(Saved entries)
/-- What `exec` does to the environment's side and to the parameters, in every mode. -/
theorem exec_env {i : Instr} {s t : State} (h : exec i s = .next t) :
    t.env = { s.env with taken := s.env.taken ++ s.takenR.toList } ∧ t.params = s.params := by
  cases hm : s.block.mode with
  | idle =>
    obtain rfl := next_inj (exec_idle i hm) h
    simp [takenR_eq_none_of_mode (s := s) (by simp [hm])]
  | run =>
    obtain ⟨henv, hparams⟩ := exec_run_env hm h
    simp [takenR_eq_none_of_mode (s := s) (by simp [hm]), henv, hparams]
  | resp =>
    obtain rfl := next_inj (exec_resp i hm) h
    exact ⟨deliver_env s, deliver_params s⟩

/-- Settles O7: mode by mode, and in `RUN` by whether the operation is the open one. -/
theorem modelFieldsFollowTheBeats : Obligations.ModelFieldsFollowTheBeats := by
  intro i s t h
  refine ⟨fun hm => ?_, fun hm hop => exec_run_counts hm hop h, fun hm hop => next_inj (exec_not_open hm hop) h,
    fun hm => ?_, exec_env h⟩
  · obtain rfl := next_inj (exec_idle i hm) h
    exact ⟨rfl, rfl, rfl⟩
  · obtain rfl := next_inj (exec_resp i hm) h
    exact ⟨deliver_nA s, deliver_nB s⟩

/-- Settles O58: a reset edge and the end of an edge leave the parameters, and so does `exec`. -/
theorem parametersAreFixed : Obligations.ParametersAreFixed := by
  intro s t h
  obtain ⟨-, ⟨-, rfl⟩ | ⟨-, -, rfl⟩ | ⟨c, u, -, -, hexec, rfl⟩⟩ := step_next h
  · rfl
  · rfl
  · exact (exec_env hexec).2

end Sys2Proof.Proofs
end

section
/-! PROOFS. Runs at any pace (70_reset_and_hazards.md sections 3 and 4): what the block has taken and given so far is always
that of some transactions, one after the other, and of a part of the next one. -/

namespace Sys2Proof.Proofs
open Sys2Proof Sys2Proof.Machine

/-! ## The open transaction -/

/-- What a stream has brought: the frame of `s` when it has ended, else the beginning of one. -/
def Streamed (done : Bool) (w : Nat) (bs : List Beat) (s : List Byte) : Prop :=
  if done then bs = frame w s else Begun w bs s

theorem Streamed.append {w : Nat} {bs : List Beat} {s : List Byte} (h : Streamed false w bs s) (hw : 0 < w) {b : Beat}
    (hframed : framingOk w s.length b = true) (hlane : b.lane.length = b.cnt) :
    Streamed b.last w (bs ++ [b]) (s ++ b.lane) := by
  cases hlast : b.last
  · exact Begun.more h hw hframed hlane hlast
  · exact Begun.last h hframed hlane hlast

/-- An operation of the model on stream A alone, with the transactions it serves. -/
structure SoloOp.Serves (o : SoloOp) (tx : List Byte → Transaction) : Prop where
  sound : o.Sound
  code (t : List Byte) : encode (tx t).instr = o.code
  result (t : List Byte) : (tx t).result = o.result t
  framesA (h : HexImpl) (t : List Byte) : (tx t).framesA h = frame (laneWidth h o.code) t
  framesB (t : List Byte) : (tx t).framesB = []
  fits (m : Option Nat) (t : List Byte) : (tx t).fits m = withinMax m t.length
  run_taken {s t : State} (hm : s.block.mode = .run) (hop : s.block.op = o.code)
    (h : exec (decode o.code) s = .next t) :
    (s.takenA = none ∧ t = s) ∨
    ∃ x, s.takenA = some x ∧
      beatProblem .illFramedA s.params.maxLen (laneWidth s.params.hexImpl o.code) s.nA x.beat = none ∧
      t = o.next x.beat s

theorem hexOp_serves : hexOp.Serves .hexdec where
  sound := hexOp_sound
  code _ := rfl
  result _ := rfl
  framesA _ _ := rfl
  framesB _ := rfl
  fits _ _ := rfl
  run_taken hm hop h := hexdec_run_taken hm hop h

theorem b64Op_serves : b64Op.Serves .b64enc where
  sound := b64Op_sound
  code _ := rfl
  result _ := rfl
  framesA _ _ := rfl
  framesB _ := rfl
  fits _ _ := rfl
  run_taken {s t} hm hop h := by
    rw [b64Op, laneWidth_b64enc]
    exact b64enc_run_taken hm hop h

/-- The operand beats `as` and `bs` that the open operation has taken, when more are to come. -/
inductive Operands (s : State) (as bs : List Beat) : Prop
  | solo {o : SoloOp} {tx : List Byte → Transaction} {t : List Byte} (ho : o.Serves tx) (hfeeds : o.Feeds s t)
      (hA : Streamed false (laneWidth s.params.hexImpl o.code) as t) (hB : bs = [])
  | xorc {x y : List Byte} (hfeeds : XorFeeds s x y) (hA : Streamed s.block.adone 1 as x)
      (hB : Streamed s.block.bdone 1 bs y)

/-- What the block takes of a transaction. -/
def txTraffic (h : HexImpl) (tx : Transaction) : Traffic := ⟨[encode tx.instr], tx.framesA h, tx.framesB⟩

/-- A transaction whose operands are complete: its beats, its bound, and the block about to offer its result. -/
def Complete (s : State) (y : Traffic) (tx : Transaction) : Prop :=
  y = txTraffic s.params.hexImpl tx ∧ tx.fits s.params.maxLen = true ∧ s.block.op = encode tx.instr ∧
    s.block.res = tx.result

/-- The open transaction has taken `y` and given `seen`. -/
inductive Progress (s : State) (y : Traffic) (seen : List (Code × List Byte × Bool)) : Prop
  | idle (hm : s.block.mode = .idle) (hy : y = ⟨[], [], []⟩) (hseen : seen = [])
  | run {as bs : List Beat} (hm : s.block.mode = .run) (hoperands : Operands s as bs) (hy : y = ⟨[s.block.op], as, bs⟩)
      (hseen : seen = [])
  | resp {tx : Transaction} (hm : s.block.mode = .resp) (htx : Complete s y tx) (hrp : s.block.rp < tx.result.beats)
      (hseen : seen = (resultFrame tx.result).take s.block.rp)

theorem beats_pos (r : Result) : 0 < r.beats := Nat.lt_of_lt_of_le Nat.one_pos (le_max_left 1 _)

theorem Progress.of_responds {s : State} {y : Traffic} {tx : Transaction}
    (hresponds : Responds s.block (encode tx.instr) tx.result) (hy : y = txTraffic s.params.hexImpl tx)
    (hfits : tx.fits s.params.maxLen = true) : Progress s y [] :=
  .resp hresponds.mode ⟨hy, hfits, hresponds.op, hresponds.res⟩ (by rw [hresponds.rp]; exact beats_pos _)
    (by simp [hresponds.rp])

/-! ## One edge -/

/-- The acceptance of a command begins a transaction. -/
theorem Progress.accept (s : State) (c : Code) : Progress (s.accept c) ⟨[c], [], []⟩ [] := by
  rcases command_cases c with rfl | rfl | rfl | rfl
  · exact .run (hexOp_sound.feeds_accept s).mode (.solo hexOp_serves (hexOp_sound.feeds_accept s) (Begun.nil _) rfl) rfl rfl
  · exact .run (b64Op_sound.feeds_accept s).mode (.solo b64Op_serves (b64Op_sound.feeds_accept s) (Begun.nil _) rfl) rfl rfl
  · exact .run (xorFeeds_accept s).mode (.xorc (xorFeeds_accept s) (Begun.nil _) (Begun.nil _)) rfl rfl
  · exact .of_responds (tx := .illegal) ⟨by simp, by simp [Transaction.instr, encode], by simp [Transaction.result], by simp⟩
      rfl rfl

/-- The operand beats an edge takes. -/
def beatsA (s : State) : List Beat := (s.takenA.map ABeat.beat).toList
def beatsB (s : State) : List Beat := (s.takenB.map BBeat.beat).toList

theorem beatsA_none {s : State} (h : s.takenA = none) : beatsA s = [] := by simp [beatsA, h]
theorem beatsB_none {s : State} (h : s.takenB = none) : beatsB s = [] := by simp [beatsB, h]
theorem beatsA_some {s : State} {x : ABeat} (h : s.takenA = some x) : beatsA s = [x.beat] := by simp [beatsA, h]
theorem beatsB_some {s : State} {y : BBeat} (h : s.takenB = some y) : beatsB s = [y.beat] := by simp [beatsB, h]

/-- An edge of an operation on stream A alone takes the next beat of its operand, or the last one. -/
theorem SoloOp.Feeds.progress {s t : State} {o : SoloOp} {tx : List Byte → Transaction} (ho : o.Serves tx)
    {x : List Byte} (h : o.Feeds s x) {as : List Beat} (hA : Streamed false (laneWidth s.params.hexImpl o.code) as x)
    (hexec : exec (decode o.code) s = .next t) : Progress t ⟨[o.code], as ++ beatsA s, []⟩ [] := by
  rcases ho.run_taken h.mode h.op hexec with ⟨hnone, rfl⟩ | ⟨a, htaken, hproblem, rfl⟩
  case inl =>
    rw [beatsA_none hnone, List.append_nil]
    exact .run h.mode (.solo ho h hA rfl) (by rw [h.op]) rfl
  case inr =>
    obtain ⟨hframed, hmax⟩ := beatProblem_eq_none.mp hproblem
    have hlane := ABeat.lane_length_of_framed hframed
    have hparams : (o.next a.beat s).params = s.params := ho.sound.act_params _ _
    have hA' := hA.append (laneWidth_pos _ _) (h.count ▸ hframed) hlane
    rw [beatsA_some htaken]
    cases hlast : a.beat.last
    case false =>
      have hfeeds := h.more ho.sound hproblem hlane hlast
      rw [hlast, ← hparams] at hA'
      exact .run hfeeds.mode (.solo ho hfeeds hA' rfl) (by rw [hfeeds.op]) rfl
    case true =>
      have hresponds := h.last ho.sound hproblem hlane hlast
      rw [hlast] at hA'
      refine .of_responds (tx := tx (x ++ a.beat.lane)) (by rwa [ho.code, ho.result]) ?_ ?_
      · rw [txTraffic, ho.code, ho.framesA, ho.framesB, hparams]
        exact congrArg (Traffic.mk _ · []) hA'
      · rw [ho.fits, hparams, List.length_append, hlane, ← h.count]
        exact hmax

■ GOAL OF THE EXERCISE: Set down only the lines running from the line with "case false =>" to the end of the entries above, both included, exactly as they stand.

■ SOLUTION FOR THIS TASK:
    case false =>
      have hfeeds := h.more ho.sound hproblem hlane hlast
      rw [hlast, ← hparams] at hA'
      exact .run hfeeds.mode (.solo ho hfeeds hA' rfl) (by rw [hfeeds.op]) rfl
    case true =>
      have hresponds := h.last ho.sound hproblem hlane hlast
      rw [hlast] at hA'
      refine .of_responds (tx := tx (x ++ a.beat.lane)) (by rwa [ho.code, ho.result]) ?_ ?_
      · rw [txTraffic, ho.code, ho.framesA, ho.framesB, hparams]
        exact congrArg (Traffic.mk _ · []) hA'
      · rw [ho.fits, hparams, List.length_append, hlane, ← h.count]
        exact hmax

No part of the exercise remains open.